■ **PROBLEM DESCRIPTION**:
Once you find the line containing "walk of R95. -/" in the data below, copy it and each following line exactly, up to and including the line containing "lq_full. R89. -/", and nothing else.

Collected data:
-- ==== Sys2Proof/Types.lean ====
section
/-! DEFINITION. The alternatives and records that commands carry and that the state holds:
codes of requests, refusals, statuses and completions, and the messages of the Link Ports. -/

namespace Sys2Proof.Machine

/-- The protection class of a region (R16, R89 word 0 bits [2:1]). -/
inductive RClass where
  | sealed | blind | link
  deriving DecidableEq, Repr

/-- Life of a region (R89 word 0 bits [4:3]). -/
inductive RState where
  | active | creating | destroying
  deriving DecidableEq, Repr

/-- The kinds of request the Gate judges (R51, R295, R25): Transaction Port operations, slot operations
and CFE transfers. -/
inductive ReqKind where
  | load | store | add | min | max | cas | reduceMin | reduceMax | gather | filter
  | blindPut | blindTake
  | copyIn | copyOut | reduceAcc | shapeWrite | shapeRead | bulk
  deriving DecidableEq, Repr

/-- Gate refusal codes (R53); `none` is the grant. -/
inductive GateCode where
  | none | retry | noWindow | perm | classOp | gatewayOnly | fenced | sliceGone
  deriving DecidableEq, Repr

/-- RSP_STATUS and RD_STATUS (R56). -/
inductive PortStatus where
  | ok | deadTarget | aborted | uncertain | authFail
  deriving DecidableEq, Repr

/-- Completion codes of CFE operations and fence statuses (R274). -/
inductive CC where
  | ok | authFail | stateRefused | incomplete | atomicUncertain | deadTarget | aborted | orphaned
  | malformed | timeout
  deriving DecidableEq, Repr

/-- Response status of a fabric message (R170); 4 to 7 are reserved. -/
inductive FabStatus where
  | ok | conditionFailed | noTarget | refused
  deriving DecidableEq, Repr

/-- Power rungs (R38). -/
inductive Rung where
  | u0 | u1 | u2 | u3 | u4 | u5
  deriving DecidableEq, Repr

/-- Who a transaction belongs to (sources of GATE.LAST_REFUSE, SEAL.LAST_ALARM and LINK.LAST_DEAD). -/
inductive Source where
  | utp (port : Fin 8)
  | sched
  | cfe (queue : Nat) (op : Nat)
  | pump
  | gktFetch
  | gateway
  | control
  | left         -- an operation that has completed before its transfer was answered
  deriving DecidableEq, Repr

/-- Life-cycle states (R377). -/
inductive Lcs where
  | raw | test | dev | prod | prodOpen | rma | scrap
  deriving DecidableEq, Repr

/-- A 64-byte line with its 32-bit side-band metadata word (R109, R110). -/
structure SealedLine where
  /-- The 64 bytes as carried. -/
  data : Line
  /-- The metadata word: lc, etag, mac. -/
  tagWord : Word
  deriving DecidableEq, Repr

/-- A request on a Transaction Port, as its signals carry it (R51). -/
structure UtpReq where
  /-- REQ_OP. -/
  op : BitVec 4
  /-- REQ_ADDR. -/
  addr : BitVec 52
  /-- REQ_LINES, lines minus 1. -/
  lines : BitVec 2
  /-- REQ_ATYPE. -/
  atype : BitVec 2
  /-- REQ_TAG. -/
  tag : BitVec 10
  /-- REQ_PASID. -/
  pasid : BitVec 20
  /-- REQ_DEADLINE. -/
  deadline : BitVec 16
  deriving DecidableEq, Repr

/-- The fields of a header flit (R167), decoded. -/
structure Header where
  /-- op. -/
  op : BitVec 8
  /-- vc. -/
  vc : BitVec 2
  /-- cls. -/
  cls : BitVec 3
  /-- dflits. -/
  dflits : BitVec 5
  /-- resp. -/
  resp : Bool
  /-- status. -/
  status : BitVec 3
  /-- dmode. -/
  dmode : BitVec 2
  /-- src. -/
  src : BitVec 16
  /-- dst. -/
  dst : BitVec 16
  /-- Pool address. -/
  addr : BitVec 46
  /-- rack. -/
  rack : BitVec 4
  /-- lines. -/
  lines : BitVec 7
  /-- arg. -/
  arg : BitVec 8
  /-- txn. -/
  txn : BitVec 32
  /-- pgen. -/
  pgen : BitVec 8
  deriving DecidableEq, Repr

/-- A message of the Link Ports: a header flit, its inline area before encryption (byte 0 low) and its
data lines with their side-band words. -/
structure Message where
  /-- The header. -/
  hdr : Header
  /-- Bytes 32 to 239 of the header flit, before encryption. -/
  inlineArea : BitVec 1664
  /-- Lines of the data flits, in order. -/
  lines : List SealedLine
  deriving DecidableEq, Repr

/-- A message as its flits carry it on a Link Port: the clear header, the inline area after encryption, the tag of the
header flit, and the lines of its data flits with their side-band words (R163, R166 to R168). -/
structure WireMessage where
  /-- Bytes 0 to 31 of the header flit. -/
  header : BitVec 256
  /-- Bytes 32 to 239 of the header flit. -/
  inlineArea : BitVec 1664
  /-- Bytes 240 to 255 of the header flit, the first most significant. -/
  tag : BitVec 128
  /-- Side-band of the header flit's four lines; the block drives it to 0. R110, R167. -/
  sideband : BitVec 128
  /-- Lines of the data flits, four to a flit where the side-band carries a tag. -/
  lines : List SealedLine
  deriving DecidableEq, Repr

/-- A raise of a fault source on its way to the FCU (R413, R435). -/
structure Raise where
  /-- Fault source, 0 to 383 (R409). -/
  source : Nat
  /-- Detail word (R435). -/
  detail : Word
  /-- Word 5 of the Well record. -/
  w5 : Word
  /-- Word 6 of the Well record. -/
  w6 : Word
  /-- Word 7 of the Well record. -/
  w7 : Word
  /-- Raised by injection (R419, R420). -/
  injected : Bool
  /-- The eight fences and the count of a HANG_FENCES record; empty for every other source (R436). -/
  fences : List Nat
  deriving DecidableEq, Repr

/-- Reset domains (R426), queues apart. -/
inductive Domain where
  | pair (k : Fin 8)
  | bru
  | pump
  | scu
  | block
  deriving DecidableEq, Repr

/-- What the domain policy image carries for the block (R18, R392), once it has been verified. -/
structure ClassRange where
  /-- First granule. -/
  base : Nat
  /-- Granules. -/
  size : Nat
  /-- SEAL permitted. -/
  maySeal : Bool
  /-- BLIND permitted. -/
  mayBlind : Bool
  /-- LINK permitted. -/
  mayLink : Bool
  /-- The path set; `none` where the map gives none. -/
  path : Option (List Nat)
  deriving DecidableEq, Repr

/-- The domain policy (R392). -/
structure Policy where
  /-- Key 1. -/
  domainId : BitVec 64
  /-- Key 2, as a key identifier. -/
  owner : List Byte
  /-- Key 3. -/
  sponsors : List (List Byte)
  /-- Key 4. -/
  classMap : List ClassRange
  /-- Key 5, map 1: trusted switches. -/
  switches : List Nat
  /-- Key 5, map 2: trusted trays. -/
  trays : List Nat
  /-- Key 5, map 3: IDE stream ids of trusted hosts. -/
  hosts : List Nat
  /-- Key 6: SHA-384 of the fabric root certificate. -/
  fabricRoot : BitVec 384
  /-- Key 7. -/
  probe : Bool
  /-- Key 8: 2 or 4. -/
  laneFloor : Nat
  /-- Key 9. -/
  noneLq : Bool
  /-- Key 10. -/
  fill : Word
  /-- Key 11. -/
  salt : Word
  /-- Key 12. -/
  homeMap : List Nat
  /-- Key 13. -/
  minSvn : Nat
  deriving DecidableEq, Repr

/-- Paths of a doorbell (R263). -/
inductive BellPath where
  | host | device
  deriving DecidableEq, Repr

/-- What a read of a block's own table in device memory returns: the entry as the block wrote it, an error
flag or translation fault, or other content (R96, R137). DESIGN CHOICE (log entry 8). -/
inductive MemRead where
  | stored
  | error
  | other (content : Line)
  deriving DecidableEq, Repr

---

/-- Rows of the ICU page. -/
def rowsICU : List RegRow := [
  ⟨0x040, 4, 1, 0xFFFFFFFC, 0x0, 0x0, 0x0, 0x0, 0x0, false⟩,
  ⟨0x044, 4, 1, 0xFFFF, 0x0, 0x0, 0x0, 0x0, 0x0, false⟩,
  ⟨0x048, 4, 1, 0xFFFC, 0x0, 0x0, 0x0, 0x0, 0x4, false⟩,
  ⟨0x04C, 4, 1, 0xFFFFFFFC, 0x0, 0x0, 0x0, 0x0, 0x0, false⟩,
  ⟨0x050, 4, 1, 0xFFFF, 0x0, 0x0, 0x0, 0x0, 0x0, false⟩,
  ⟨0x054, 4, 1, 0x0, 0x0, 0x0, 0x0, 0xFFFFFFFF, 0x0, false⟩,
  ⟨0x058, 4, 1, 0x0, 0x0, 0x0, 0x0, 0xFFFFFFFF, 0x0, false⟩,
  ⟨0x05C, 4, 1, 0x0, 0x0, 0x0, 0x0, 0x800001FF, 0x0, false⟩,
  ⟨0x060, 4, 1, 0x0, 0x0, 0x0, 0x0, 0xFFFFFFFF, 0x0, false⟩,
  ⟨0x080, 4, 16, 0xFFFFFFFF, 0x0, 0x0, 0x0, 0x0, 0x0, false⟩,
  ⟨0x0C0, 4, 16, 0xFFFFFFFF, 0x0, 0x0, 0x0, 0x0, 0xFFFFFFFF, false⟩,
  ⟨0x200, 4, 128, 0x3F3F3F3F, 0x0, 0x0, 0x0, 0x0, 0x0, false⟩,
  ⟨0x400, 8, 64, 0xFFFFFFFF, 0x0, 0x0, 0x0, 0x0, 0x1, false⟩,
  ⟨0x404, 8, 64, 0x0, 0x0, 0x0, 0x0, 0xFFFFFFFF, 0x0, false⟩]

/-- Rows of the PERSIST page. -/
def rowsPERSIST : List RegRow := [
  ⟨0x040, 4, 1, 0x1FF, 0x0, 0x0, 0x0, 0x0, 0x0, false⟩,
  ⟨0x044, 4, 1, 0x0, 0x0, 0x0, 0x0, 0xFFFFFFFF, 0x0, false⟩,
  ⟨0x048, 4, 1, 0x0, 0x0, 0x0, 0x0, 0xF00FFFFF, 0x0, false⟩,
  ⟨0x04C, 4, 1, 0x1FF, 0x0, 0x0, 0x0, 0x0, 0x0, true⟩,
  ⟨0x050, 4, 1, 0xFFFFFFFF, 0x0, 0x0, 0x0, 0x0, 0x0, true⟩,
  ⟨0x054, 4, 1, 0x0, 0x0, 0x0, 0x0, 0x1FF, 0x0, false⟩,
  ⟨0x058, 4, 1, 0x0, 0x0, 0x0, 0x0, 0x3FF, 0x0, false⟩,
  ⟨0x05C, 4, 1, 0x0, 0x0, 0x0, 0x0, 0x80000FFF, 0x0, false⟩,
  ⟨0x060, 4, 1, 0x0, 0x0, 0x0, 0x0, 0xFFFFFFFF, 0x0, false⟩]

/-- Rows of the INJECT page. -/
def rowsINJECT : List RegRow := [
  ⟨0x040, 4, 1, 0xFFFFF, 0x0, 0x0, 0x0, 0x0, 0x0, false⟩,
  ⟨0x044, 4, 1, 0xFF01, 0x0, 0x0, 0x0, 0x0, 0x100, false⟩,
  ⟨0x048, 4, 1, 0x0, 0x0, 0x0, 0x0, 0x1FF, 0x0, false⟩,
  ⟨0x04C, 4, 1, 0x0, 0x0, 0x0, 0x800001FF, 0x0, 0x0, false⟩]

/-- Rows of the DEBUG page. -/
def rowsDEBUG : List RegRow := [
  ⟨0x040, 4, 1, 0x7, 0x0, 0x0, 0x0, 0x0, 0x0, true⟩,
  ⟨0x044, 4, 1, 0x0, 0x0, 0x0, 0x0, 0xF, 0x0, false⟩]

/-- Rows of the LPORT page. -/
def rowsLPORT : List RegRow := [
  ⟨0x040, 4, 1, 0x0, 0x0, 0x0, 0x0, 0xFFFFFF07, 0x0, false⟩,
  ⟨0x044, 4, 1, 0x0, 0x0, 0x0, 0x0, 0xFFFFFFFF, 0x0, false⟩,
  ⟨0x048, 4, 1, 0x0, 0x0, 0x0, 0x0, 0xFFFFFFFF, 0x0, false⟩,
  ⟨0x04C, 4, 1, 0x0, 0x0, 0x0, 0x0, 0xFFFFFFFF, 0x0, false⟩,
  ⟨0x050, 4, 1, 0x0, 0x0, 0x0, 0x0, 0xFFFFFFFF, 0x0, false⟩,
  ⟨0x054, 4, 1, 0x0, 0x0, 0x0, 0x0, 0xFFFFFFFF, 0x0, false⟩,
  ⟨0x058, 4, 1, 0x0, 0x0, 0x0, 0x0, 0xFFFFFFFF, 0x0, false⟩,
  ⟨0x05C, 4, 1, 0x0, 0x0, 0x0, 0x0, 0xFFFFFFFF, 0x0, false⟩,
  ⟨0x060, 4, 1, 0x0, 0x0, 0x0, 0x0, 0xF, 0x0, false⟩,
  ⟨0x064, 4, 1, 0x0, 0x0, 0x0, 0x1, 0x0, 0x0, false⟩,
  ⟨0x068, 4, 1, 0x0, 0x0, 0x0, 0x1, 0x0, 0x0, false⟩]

* * *

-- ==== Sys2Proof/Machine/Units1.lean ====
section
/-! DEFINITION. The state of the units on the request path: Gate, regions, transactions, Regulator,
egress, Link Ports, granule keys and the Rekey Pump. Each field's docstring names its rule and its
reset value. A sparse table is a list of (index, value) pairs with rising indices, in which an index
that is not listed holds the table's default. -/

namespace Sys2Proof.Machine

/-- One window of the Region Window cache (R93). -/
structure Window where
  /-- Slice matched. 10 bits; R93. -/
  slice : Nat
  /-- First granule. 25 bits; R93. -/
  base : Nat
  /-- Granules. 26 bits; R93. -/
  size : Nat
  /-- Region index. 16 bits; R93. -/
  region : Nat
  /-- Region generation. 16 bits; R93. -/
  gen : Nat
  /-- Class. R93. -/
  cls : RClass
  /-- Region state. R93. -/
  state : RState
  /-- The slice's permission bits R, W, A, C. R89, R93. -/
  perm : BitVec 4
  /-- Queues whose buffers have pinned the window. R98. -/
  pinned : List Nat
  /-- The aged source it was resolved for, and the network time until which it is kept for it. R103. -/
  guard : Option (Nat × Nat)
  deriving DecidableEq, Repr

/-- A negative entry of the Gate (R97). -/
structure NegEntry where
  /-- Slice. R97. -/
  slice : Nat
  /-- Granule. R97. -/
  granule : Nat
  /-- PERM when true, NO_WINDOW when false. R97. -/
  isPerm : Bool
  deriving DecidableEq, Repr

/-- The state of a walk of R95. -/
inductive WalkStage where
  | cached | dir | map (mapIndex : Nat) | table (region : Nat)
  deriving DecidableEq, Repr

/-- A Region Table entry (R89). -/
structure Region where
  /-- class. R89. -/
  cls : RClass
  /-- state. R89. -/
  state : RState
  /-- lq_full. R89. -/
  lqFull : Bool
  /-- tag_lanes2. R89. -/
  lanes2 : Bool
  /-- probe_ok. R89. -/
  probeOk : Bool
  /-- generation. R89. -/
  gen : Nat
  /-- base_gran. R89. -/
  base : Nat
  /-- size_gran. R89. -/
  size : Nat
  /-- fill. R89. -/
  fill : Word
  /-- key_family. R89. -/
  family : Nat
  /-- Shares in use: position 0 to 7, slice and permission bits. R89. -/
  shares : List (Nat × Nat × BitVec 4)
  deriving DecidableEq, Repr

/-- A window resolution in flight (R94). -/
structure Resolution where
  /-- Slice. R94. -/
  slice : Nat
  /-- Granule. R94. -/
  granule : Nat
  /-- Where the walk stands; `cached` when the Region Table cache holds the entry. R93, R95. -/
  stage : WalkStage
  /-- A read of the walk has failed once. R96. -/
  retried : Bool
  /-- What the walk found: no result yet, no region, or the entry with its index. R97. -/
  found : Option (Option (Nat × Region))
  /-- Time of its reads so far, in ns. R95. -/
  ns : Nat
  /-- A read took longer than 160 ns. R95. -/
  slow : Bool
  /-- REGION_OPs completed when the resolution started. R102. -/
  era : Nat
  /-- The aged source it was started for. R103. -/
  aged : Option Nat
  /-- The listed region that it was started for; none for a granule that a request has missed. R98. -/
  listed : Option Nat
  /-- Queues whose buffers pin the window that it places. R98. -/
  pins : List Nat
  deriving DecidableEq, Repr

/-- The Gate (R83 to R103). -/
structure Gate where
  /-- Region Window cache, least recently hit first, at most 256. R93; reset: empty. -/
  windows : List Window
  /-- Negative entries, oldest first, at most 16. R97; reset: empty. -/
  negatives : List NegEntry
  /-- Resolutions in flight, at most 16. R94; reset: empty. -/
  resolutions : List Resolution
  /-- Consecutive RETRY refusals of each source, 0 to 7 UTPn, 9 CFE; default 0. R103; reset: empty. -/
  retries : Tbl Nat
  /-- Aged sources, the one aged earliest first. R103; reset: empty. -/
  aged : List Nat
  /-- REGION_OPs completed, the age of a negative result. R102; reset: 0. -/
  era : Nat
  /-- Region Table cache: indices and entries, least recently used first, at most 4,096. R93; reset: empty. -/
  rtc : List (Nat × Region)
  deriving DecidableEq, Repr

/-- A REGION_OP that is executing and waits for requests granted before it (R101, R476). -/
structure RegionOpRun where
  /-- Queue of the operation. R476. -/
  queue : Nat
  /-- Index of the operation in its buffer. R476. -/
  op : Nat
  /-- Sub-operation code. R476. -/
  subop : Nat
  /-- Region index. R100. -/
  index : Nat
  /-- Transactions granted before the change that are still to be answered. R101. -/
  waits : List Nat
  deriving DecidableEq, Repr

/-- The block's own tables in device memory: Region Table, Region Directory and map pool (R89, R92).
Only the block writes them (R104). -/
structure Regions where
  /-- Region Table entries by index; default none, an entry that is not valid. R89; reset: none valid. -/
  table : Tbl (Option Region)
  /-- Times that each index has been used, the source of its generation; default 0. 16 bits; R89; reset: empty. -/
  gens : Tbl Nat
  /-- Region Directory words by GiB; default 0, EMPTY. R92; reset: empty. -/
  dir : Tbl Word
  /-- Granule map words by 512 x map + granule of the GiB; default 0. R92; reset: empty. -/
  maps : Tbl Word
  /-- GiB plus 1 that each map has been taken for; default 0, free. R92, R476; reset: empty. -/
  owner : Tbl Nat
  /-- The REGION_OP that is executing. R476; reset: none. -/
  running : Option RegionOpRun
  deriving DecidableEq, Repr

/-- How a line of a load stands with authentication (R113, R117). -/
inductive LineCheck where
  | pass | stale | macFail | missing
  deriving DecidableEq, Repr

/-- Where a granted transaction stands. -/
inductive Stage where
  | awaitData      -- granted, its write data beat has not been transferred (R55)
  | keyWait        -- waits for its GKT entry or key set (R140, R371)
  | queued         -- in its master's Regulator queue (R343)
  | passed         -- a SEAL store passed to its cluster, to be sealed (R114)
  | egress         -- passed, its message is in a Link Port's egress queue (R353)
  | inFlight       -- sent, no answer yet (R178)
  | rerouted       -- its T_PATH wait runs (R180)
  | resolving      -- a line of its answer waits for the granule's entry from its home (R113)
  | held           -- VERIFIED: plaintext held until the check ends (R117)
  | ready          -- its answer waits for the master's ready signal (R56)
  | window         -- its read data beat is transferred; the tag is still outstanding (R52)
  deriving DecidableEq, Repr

■ **RESULT BELOW**:
/-- The state of a walk of R95. -/
inductive WalkStage where
  | cached | dir | map (mapIndex : Nat) | table (region : Nat)
  deriving DecidableEq, Repr

/-- A Region Table entry (R89). -/
structure Region where
  /-- class. R89. -/
  cls : RClass
  /-- state. R89. -/
  state : RState
  /-- lq_full. R89. -/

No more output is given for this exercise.